* WORK INSTRUCTION
Could you print the data that follows exactly as given?

* DATA FOR THIS TASK
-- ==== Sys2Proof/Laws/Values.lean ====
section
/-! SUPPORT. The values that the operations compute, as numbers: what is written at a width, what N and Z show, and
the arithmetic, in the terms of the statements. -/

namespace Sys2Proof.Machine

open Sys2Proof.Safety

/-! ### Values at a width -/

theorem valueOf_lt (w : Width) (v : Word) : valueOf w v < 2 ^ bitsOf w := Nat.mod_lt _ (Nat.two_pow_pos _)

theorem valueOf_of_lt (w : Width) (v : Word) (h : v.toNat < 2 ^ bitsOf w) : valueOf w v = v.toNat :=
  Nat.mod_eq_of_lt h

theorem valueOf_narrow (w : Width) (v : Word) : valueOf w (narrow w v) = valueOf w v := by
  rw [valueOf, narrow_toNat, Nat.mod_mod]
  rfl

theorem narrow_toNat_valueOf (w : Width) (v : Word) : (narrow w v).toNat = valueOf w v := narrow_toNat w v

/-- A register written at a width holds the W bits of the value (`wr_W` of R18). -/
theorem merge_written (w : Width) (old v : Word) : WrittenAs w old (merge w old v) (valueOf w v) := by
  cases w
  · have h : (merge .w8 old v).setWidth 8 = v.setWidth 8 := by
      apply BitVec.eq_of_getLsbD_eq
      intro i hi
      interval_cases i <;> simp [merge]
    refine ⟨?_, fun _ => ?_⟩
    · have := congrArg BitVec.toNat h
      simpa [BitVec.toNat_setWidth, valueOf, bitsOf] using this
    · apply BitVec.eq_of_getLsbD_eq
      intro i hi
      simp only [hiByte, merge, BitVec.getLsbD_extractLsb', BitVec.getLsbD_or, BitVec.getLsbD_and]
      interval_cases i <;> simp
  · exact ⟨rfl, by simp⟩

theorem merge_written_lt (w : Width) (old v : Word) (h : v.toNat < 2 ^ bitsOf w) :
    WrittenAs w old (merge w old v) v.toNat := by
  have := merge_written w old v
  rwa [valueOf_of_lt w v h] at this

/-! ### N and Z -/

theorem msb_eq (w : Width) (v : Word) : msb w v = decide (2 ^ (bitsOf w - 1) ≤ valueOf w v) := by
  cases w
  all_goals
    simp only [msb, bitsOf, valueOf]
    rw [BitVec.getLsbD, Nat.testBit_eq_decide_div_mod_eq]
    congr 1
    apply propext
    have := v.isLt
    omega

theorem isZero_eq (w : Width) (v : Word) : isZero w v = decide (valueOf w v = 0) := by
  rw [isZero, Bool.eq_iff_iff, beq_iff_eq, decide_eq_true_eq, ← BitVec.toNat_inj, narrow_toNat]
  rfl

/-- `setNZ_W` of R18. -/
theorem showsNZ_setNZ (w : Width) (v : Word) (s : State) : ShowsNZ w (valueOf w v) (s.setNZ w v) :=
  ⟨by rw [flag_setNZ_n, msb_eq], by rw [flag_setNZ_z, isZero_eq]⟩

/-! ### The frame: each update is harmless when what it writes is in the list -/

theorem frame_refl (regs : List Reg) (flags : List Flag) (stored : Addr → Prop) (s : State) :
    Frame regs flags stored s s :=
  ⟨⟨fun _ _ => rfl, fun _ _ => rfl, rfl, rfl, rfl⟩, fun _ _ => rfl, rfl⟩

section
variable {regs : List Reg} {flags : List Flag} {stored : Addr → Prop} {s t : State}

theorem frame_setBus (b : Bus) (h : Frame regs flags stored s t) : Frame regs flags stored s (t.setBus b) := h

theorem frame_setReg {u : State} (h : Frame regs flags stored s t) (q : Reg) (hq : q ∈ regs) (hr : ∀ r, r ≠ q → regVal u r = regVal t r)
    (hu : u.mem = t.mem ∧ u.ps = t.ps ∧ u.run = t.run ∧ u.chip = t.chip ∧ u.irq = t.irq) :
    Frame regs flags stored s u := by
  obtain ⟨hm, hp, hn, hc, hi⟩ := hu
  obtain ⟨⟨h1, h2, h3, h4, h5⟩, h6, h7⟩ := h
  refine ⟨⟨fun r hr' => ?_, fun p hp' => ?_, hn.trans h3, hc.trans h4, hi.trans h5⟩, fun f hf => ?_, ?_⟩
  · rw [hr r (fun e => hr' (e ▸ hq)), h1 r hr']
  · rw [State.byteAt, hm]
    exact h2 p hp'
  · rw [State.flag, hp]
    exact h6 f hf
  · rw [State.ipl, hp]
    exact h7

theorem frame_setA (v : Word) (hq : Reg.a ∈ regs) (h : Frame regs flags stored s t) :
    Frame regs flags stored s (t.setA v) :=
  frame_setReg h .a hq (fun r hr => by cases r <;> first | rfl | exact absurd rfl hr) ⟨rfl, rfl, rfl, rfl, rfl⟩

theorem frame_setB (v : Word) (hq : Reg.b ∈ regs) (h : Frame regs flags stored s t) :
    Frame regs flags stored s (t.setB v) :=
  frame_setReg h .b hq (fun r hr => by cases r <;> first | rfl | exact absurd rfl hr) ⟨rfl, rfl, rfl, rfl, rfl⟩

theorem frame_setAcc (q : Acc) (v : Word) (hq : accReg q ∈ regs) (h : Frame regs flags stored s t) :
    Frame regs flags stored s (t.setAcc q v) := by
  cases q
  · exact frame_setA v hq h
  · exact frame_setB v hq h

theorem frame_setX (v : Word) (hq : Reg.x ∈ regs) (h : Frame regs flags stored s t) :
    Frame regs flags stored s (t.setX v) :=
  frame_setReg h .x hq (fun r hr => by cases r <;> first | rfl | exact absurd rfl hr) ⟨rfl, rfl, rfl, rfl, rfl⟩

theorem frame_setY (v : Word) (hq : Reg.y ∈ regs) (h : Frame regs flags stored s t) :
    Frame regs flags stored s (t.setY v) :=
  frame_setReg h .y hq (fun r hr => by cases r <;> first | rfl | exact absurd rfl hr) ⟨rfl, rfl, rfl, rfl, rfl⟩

* THE COMPLETED TASK
-- ==== Sys2Proof/Laws/Values.lean ====
section
/-! SUPPORT. The values that the operations compute, as numbers: what is written at a width, what N and Z show, and
the arithmetic, in the terms of the statements. -/

namespace Sys2Proof.Machine

open Sys2Proof.Safety

/-! ### Values at a width -/

theorem valueOf_lt (w : Width) (v : Word) : valueOf w v < 2 ^ bitsOf w := Nat.mod_lt _ (Nat.two_pow_pos _)

theorem valueOf_of_lt (w : Width) (v : Word) (h : v.toNat < 2 ^ bitsOf w) : valueOf w v = v.toNat :=
  Nat.mod_eq_of_lt h

theorem valueOf_narrow (w : Width) (v : Word) : valueOf w (narrow w v) = valueOf w v := by
  rw [valueOf, narrow_toNat, Nat.mod_mod]
  rfl

theorem narrow_toNat_valueOf (w : Width) (v : Word) : (narrow w v).toNat = valueOf w v := narrow_toNat w v

/-- A register written at a width holds the W bits of the value (`wr_W` of R18). -/
theorem merge_written (w : Width) (old v : Word) : WrittenAs w old (merge w old v) (valueOf w v) := by
  cases w
  · have h : (merge .w8 old v).setWidth 8 = v.setWidth 8 := by
      apply BitVec.eq_of_getLsbD_eq
      intro i hi
      interval_cases i <;> simp [merge]
    refine ⟨?_, fun _ => ?_⟩
    · have := congrArg BitVec.toNat h
      simpa [BitVec.toNat_setWidth, valueOf, bitsOf] using this
    · apply BitVec.eq_of_getLsbD_eq
      intro i hi
      simp only [hiByte, merge, BitVec.getLsbD_extractLsb', BitVec.getLsbD_or, BitVec.getLsbD_and]
      interval_cases i <;> simp
  · exact ⟨rfl, by simp⟩

theorem merge_written_lt (w : Width) (old v : Word) (h : v.toNat < 2 ^ bitsOf w) :
    WrittenAs w old (merge w old v) v.toNat := by
  have := merge_written w old v
  rwa [valueOf_of_lt w v h] at this

/-! ### N and Z -/

theorem msb_eq (w : Width) (v : Word) : msb w v = decide (2 ^ (bitsOf w - 1) ≤ valueOf w v) := by
  cases w
  all_goals
    simp only [msb, bitsOf, valueOf]
    rw [BitVec.getLsbD, Nat.testBit_eq_decide_div_mod_eq]
    congr 1
    apply propext
    have := v.isLt
    omega

theorem isZero_eq (w : Width) (v : Word) : isZero w v = decide (valueOf w v = 0) := by
  rw [isZero, Bool.eq_iff_iff, beq_iff_eq, decide_eq_true_eq, ← BitVec.toNat_inj, narrow_toNat]
  rfl

/-- `setNZ_W` of R18. -/
theorem showsNZ_setNZ (w : Width) (v : Word) (s : State) : ShowsNZ w (valueOf w v) (s.setNZ w v) :=
  ⟨by rw [flag_setNZ_n, msb_eq], by rw [flag_setNZ_z, isZero_eq]⟩

/-! ### The frame: each update is harmless when what it writes is in the list -/

theorem frame_refl (regs : List Reg) (flags : List Flag) (stored : Addr → Prop) (s : State) :
    Frame regs flags stored s s :=
  ⟨⟨fun _ _ => rfl, fun _ _ => rfl, rfl, rfl, rfl⟩, fun _ _ => rfl, rfl⟩

section
variable {regs : List Reg} {flags : List Flag} {stored : Addr → Prop} {s t : State}

theorem frame_setBus (b : Bus) (h : Frame regs flags stored s t) : Frame regs flags stored s (t.setBus b) := h

theorem frame_setReg {u : State} (h : Frame regs flags stored s t) (q : Reg) (hq : q ∈ regs) (hr : ∀ r, r ≠ q → regVal u r = regVal t r)
    (hu : u.mem = t.mem ∧ u.ps = t.ps ∧ u.run = t.run ∧ u.chip = t.chip ∧ u.irq = t.irq) :
    Frame regs flags stored s u := by
  obtain ⟨hm, hp, hn, hc, hi⟩ := hu
  obtain ⟨⟨h1, h2, h3, h4, h5⟩, h6, h7⟩ := h
  refine ⟨⟨fun r hr' => ?_, fun p hp' => ?_, hn.trans h3, hc.trans h4, hi.trans h5⟩, fun f hf => ?_, ?_⟩
  · rw [hr r (fun e => hr' (e ▸ hq)), h1 r hr']
  · rw [State.byteAt, hm]
    exact h2 p hp'
  · rw [State.flag, hp]
    exact h6 f hf
  · rw [State.ipl, hp]
    exact h7

theorem frame_setA (v : Word) (hq : Reg.a ∈ regs) (h : Frame regs flags stored s t) :
    Frame regs flags stored s (t.setA v) :=
  frame_setReg h .a hq (fun r hr => by cases r <;> first | rfl | exact absurd rfl hr) ⟨rfl, rfl, rfl, rfl, rfl⟩

theorem frame_setB (v : Word) (hq : Reg.b ∈ regs) (h : Frame regs flags stored s t) :
    Frame regs flags stored s (t.setB v) :=
  frame_setReg h .b hq (fun r hr => by cases r <;> first | rfl | exact absurd rfl hr) ⟨rfl, rfl, rfl, rfl, rfl⟩

theorem frame_setAcc (q : Acc) (v : Word) (hq : accReg q ∈ regs) (h : Frame regs flags stored s t) :
    Frame regs flags stored s (t.setAcc q v) := by
  cases q
  · exact frame_setA v hq h
  · exact frame_setB v hq h

theorem frame_setX (v : Word) (hq : Reg.x ∈ regs) (h : Frame regs flags stored s t) :
    Frame regs flags stored s (t.setX v) :=
  frame_setReg h .x hq (fun r hr => by cases r <;> first | rfl | exact absurd rfl hr) ⟨rfl, rfl, rfl, rfl, rfl⟩

theorem frame_setY (v : Word) (hq : Reg.y ∈ regs) (h : Frame regs flags stored s t) :
    Frame regs flags stored s (t.setY v) :=
  frame_setReg h .y hq (fun r hr => by cases r <;> first | rfl | exact absurd rfl hr) ⟨rfl, rfl, rfl, rfl, rfl⟩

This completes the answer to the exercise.